I decided it was only appropriate that I watch the sun come up on this day of empty promises. I walked outside and the sky had such great potential for a magnificent sunrise. The way the clouds layered over each other and the pinks that were already starting to form held great expectations. I stood and I waited.

I continued to wait, and I checked the time. It seemed the sunrise was a little behind this morning. I felt like the sun should already have peeked out from behind the horizon. The sky had only changed minimally.
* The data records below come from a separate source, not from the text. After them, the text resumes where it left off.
/-! ### setRegion -/
@[simp] theorem State.setRegion_pending (s : State) (d : Nat) (r : Region) : (s.setRegion d r).pending = s.pending := rfl
@[simp] theorem State.setRegion_freeCtr (s : State) (d : Nat) (r : Region) : (s.setRegion d r).freeCtr = s.freeCtr := rfl
@[simp] theorem State.setRegion_frames (s : State) (d : Nat) (r : Region) : (s.setRegion d r).frames = s.frames := rfl
@[simp] theorem State.setRegion_cores (s : State) (d : Nat) (r : Region) : (s.setRegion d r).cores = s.cores := rfl
@[simp] theorem State.setRegion_arrays (s : State) (d : Nat) (r : Region) : (s.setRegion d r).arrays = s.arrays := rfl
@[simp] theorem State.setRegion_aes (s : State) (d : Nat) (r : Region) : (s.setRegion d r).aes = s.aes := rfl
@[simp] theorem State.setRegion_caches (s : State) (d : Nat) (r : Region) : (s.setRegion d r).caches = s.caches := rfl
@[simp] theorem State.setRegion_mem (s : State) (d : Nat) (r : Region) : (s.setRegion d r).mem = s.mem := rfl
@[simp] theorem State.setRegion_memPoison (s : State) (d : Nat) (r : Region) : (s.setRegion d r).memPoison = s.memPoison := rfl
@[simp] theorem State.setRegion_active (s : State) (d : Nat) (r : Region) : (s.setRegion d r).active = s.active := rfl
@[simp] theorem State.setRegion_pm (s : State) (d : Nat) (r : Region) : (s.setRegion d r).pm = s.pm := rfl
@[simp] theorem State.setRegion_cat (s : State) (d : Nat) (r : Region) : (s.setRegion d r).cat = s.cat := rfl
@[simp] theorem State.setRegion_ev (s : State) (d : Nat) (r : Region) : (s.setRegion d r).ev = s.ev := rfl
@[simp] theorem State.setRegion_sync (s : State) (d : Nat) (r : Region) : (s.setRegion d r).sync = s.sync := rfl
@[simp] theorem State.setRegion_upes (s : State) (d : Nat) (r : Region) : (s.setRegion d r).upes = s.upes := rfl
@[simp] theorem State.setRegion_turns (s : State) (d : Nat) (r : Region) : (s.setRegion d r).turns = s.turns := rfl
@[simp] theorem State.setRegion_links (s : State) (d : Nat) (r : Region) : (s.setRegion d r).links = s.links := rfl
@[simp] theorem State.setRegion_host (s : State) (d : Nat) (r : Region) : (s.setRegion d r).host = s.host := rfl
@[simp] theorem State.setRegion_srm (s : State) (d : Nat) (r : Region) : (s.setRegion d r).srm = s.srm := rfl
@[simp] theorem State.setRegion_csvs (s : State) (d : Nat) (r : Region) : (s.setRegion d r).csvs = s.csvs := rfl
@[simp] theorem State.setRegion_pwr (s : State) (d : Nat) (r : Region) : (s.setRegion d r).pwr = s.pwr := rfl
@[simp] theorem State.setRegion_out (s : State) (d : Nat) (r : Region) : (s.setRegion d r).out = s.out := rfl

/-! ### setObj -/
@[simp] theorem State.setObj_pending (s : State) (o : Nat) (x : SyncObj) : (s.setObj o x).pending = s.pending := rfl
@[simp] theorem State.setObj_freeCtr (s : State) (o : Nat) (x : SyncObj) : (s.setObj o x).freeCtr = s.freeCtr := rfl
@[simp] theorem State.setObj_frames (s : State) (o : Nat) (x : SyncObj) : (s.setObj o x).frames = s.frames := rfl
@[simp] theorem State.setObj_cores (s : State) (o : Nat) (x : SyncObj) : (s.setObj o x).cores = s.cores := rfl
@[simp] theorem State.setObj_arrays (s : State) (o : Nat) (x : SyncObj) : (s.setObj o x).arrays = s.arrays := rfl
@[simp] theorem State.setObj_aes (s : State) (o : Nat) (x : SyncObj) : (s.setObj o x).aes = s.aes := rfl
@[simp] theorem State.setObj_caches (s : State) (o : Nat) (x : SyncObj) : (s.setObj o x).caches = s.caches := rfl
@[simp] theorem State.setObj_mem (s : State) (o : Nat) (x : SyncObj) : (s.setObj o x).mem = s.mem := rfl
@[simp] theorem State.setObj_memPoison (s : State) (o : Nat) (x : SyncObj) : (s.setObj o x).memPoison = s.memPoison := rfl
@[simp] theorem State.setObj_active (s : State) (o : Nat) (x : SyncObj) : (s.setObj o x).active = s.active := rfl
@[simp] theorem State.setObj_pm (s : State) (o : Nat) (x : SyncObj) : (s.setObj o x).pm = s.pm := rfl
@[simp] theorem State.setObj_cat (s : State) (o : Nat) (x : SyncObj) : (s.setObj o x).cat = s.cat := rfl
@[simp] theorem State.setObj_regions (s : State) (o : Nat) (x : SyncObj) : (s.setObj o x).regions = s.regions := rfl
@[simp] theorem State.setObj_ev (s : State) (o : Nat) (x : SyncObj) : (s.setObj o x).ev = s.ev := rfl
@[simp] theorem State.setObj_upes (s : State) (o : Nat) (x : SyncObj) : (s.setObj o x).upes = s.upes := rfl
@[simp] theorem State.setObj_turns (s : State) (o : Nat) (x : SyncObj) : (s.setObj o x).turns = s.turns := rfl
@[simp] theorem State.setObj_links (s : State) (o : Nat) (x : SyncObj) : (s.setObj o x).links = s.links := rfl
@[simp] theorem State.setObj_host (s : State) (o : Nat) (x : SyncObj) : (s.setObj o x).host = s.host := rfl
@[simp] theorem State.setObj_srm (s : State) (o : Nat) (x : SyncObj) : (s.setObj o x).srm = s.srm := rfl
@[simp] theorem State.setObj_csvs (s : State) (o : Nat) (x : SyncObj) : (s.setObj o x).csvs = s.csvs := rfl
@[simp] theorem State.setObj_pwr (s : State) (o : Nat) (x : SyncObj) : (s.setObj o x).pwr = s.pwr := rfl
@[simp] theorem State.setObj_out (s : State) (o : Nat) (x : SyncObj) : (s.setObj o x).out = s.out := rfl

/-! ### dropWait -/
@[simp] theorem State.dropWait_pending (s : State) (w : Waiter) : (s.dropWait w).pending = s.pending := rfl
@[simp] theorem State.dropWait_freeCtr (s : State) (w : Waiter) : (s.dropWait w).freeCtr = s.freeCtr := rfl
@[simp] theorem State.dropWait_frames (s : State) (w : Waiter) : (s.dropWait w).frames = s.frames := rfl
@[simp] theorem State.dropWait_cores (s : State) (w : Waiter) : (s.dropWait w).cores = s.cores := rfl
@[simp] theorem State.dropWait_arrays (s : State) (w : Waiter) : (s.dropWait w).arrays = s.arrays := rfl
@[simp] theorem State.dropWait_aes (s : State) (w : Waiter) : (s.dropWait w).aes = s.aes := rfl
@[simp] theorem State.dropWait_caches (s : State) (w : Waiter) : (s.dropWait w).caches = s.caches := rfl
@[simp] theorem State.dropWait_mem (s : State) (w : Waiter) : (s.dropWait w).mem = s.mem := rfl
@[simp] theorem State.dropWait_memPoison (s : State) (w : Waiter) : (s.dropWait w).memPoison = s.memPoison := rfl
@[simp] theorem State.dropWait_active (s : State) (w : Waiter) : (s.dropWait w).active = s.active := rfl
@[simp] theorem State.dropWait_pm (s : State) (w : Waiter) : (s.dropWait w).pm = s.pm := rfl
@[simp] theorem State.dropWait_cat (s : State) (w : Waiter) : (s.dropWait w).cat = s.cat := rfl
@[simp] theorem State.dropWait_regions (s : State) (w : Waiter) : (s.dropWait w).regions = s.regions := rfl
@[simp] theorem State.dropWait_ev (s : State) (w : Waiter) : (s.dropWait w).ev = s.ev := rfl
@[simp] theorem State.dropWait_upes (s : State) (w : Waiter) : (s.dropWait w).upes = s.upes := rfl
@[simp] theorem State.dropWait_turns (s : State) (w : Waiter) : (s.dropWait w).turns = s.turns := rfl
@[simp] theorem State.dropWait_links (s : State) (w : Waiter) : (s.dropWait w).links = s.links := rfl
@[simp] theorem State.dropWait_host (s : State) (w : Waiter) : (s.dropWait w).host = s.host := rfl
@[simp] theorem State.dropWait_srm (s : State) (w : Waiter) : (s.dropWait w).srm = s.srm := rfl
@[simp] theorem State.dropWait_csvs (s : State) (w : Waiter) : (s.dropWait w).csvs = s.csvs := rfl
@[simp] theorem State.dropWait_pwr (s : State) (w : Waiter) : (s.dropWait w).pwr = s.pwr := rfl
@[simp] theorem State.dropWait_out (s : State) (w : Waiter) : (s.dropWait w).out = s.out := rfl

/-! ### setPort -/
@[simp] theorem State.setPort_pending (s : State) (k : Nat) (l : List SyncOp) : (s.setPort k l).pending = s.pending := rfl
@[simp] theorem State.setPort_freeCtr (s : State) (k : Nat) (l : List SyncOp) : (s.setPort k l).freeCtr = s.freeCtr := rfl
@[simp] theorem State.setPort_frames (s : State) (k : Nat) (l : List SyncOp) : (s.setPort k l).frames = s.frames := rfl
@[simp] theorem State.setPort_cores (s : State) (k : Nat) (l : List SyncOp) : (s.setPort k l).cores = s.cores := rfl
@[simp] theorem State.setPort_arrays (s : State) (k : Nat) (l : List SyncOp) : (s.setPort k l).arrays = s.arrays := rfl
@[simp] theorem State.setPort_aes (s : State) (k : Nat) (l : List SyncOp) : (s.setPort k l).aes = s.aes := rfl
@[simp] theorem State.setPort_caches (s : State) (k : Nat) (l : List SyncOp) : (s.setPort k l).caches = s.caches := rfl
@[simp] theorem State.setPort_mem (s : State) (k : Nat) (l : List SyncOp) : (s.setPort k l).mem = s.mem := rfl
@[simp] theorem State.setPort_memPoison (s : State) (k : Nat) (l : List SyncOp) : (s.setPort k l).memPoison = s.memPoison := rfl
@[simp] theorem State.setPort_active (s : State) (k : Nat) (l : List SyncOp) : (s.setPort k l).active = s.active := rfl
@[simp] theorem State.setPort_pm (s : State) (k : Nat) (l : List SyncOp) : (s.setPort k l).pm = s.pm := rfl
@[simp] theorem State.setPort_cat (s : State) (k : Nat) (l : List SyncOp) : (s.setPort k l).cat = s.cat := rfl
@[simp] theorem State.setPort_regions (s : State) (k : Nat) (l : List SyncOp) : (s.setPort k l).regions = s.regions := rfl
@[simp] theorem State.setPort_ev (s : State) (k : Nat) (l : List SyncOp) : (s.setPort k l).ev = s.ev := rfl
@[simp] theorem State.setPort_upes (s : State) (k : Nat) (l : List SyncOp) : (s.setPort k l).upes = s.upes := rfl
@[simp] theorem State.setPort_turns (s : State) (k : Nat) (l : List SyncOp) : (s.setPort k l).turns = s.turns := rfl
@[simp] theorem State.setPort_links (s : State) (k : Nat) (l : List SyncOp) : (s.setPort k l).links = s.links := rfl
@[simp] theorem State.setPort_host (s : State) (k : Nat) (l : List SyncOp) : (s.setPort k l).host = s.host := rfl
@[simp] theorem State.setPort_srm (s : State) (k : Nat) (l : List SyncOp) : (s.setPort k l).srm = s.srm := rfl
@[simp] theorem State.setPort_csvs (s : State) (k : Nat) (l : List SyncOp) : (s.setPort k l).csvs = s.csvs := rfl
@[simp] theorem State.setPort_pwr (s : State) (k : Nat) (l : List SyncOp) : (s.setPort k l).pwr = s.pwr := rfl
@[simp] theorem State.setPort_out (s : State) (k : Nat) (l : List SyncOp) : (s.setPort k l).out = s.out := rfl

/-! ### setLport -/
@[simp] theorem State.setLport_pending (s : State) (p : Nat) (x : Port) : (s.setLport p x).pending = s.pending := rfl
@[simp] theorem State.setLport_freeCtr (s : State) (p : Nat) (x : Port) : (s.setLport p x).freeCtr = s.freeCtr := rfl
@[simp] theorem State.setLport_frames (s : State) (p : Nat) (x : Port) : (s.setLport p x).frames = s.frames := rfl
@[simp] theorem State.setLport_cores (s : State) (p : Nat) (x : Port) : (s.setLport p x).cores = s.cores := rfl
@[simp] theorem State.setLport_arrays (s : State) (p : Nat) (x : Port) : (s.setLport p x).arrays = s.arrays := rfl
@[simp] theorem State.setLport_aes (s : State) (p : Nat) (x : Port) : (s.setLport p x).aes = s.aes := rfl
@[simp] theorem State.setLport_caches (s : State) (p : Nat) (x : Port) : (s.setLport p x).caches = s.caches := rfl
@[simp] theorem State.setLport_mem (s : State) (p : Nat) (x : Port) : (s.setLport p x).mem = s.mem := rfl
@[simp] theorem State.setLport_memPoison (s : State) (p : Nat) (x : Port) : (s.setLport p x).memPoison = s.memPoison := rfl
@[simp] theorem State.setLport_active (s : State) (p : Nat) (x : Port) : (s.setLport p x).active = s.active := rfl
@[simp] theorem State.setLport_pm (s : State) (p : Nat) (x : Port) : (s.setLport p x).pm = s.pm := rfl
@[simp] theorem State.setLport_cat (s : State) (p : Nat) (x : Port) : (s.setLport p x).cat = s.cat := rfl
@[simp] theorem State.setLport_regions (s : State) (p : Nat) (x : Port) : (s.setLport p x).regions = s.regions := rfl
@[simp] theorem State.setLport_ev (s : State) (p : Nat) (x : Port) : (s.setLport p x).ev = s.ev := rfl
@[simp] theorem State.setLport_sync (s : State) (p : Nat) (x : Port) : (s.setLport p x).sync = s.sync := rfl
@[simp] theorem State.setLport_upes (s : State) (p : Nat) (x : Port) : (s.setLport p x).upes = s.upes := rfl
@[simp] theorem State.setLport_turns (s : State) (p : Nat) (x : Port) : (s.setLport p x).turns = s.turns := rfl
@[simp] theorem State.setLport_host (s : State) (p : Nat) (x : Port) : (s.setLport p x).host = s.host := rfl
@[simp] theorem State.setLport_srm (s : State) (p : Nat) (x : Port) : (s.setLport p x).srm = s.srm := rfl
@[simp] theorem State.setLport_csvs (s : State) (p : Nat) (x : Port) : (s.setLport p x).csvs = s.csvs := rfl
@[simp] theorem State.setLport_pwr (s : State) (p : Nat) (x : Port) : (s.setLport p x).pwr = s.pwr := rfl
@[simp] theorem State.setLport_out (s : State) (p : Nat) (x : Port) : (s.setLport p x).out = s.out := rfl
Then I saw a flash of red begin. I thought to myself,"oh shit here it comes!" I remembered the sunrise you had painted for me 2 weeks ago and I got excited. The flash of red spread a little and then the sky faded into a gray blue color. I was left standing there with my camera ready and nothing to record. I stood there and contemplated the sky before me.

It was as if the sky reflected the events of your life. The glow of red being the hope and love that emanated from my being while awaiting your arrival. The destined promise of bright beginnings and harmonious colors waiting to explode. And then at the precipice of the opening act, an anticlimax. The loss of light and the absence of color ended it all.

How appropriate that there be nothing to record this morning. Silence when cries should have been present and a dismal sky when there should have been glory. The sun attempted to mourn your loss today and although it was impossible for it to skip waking up, it showed it respects to your little soul's absence here on earth.

I am not as sad as I imagined I would be today. The days building up to this one have culminated into a sort of numbness. I will laugh and smile and cry and sing today in your honor. I hope you can feel my love as I send it up into the heavens for you.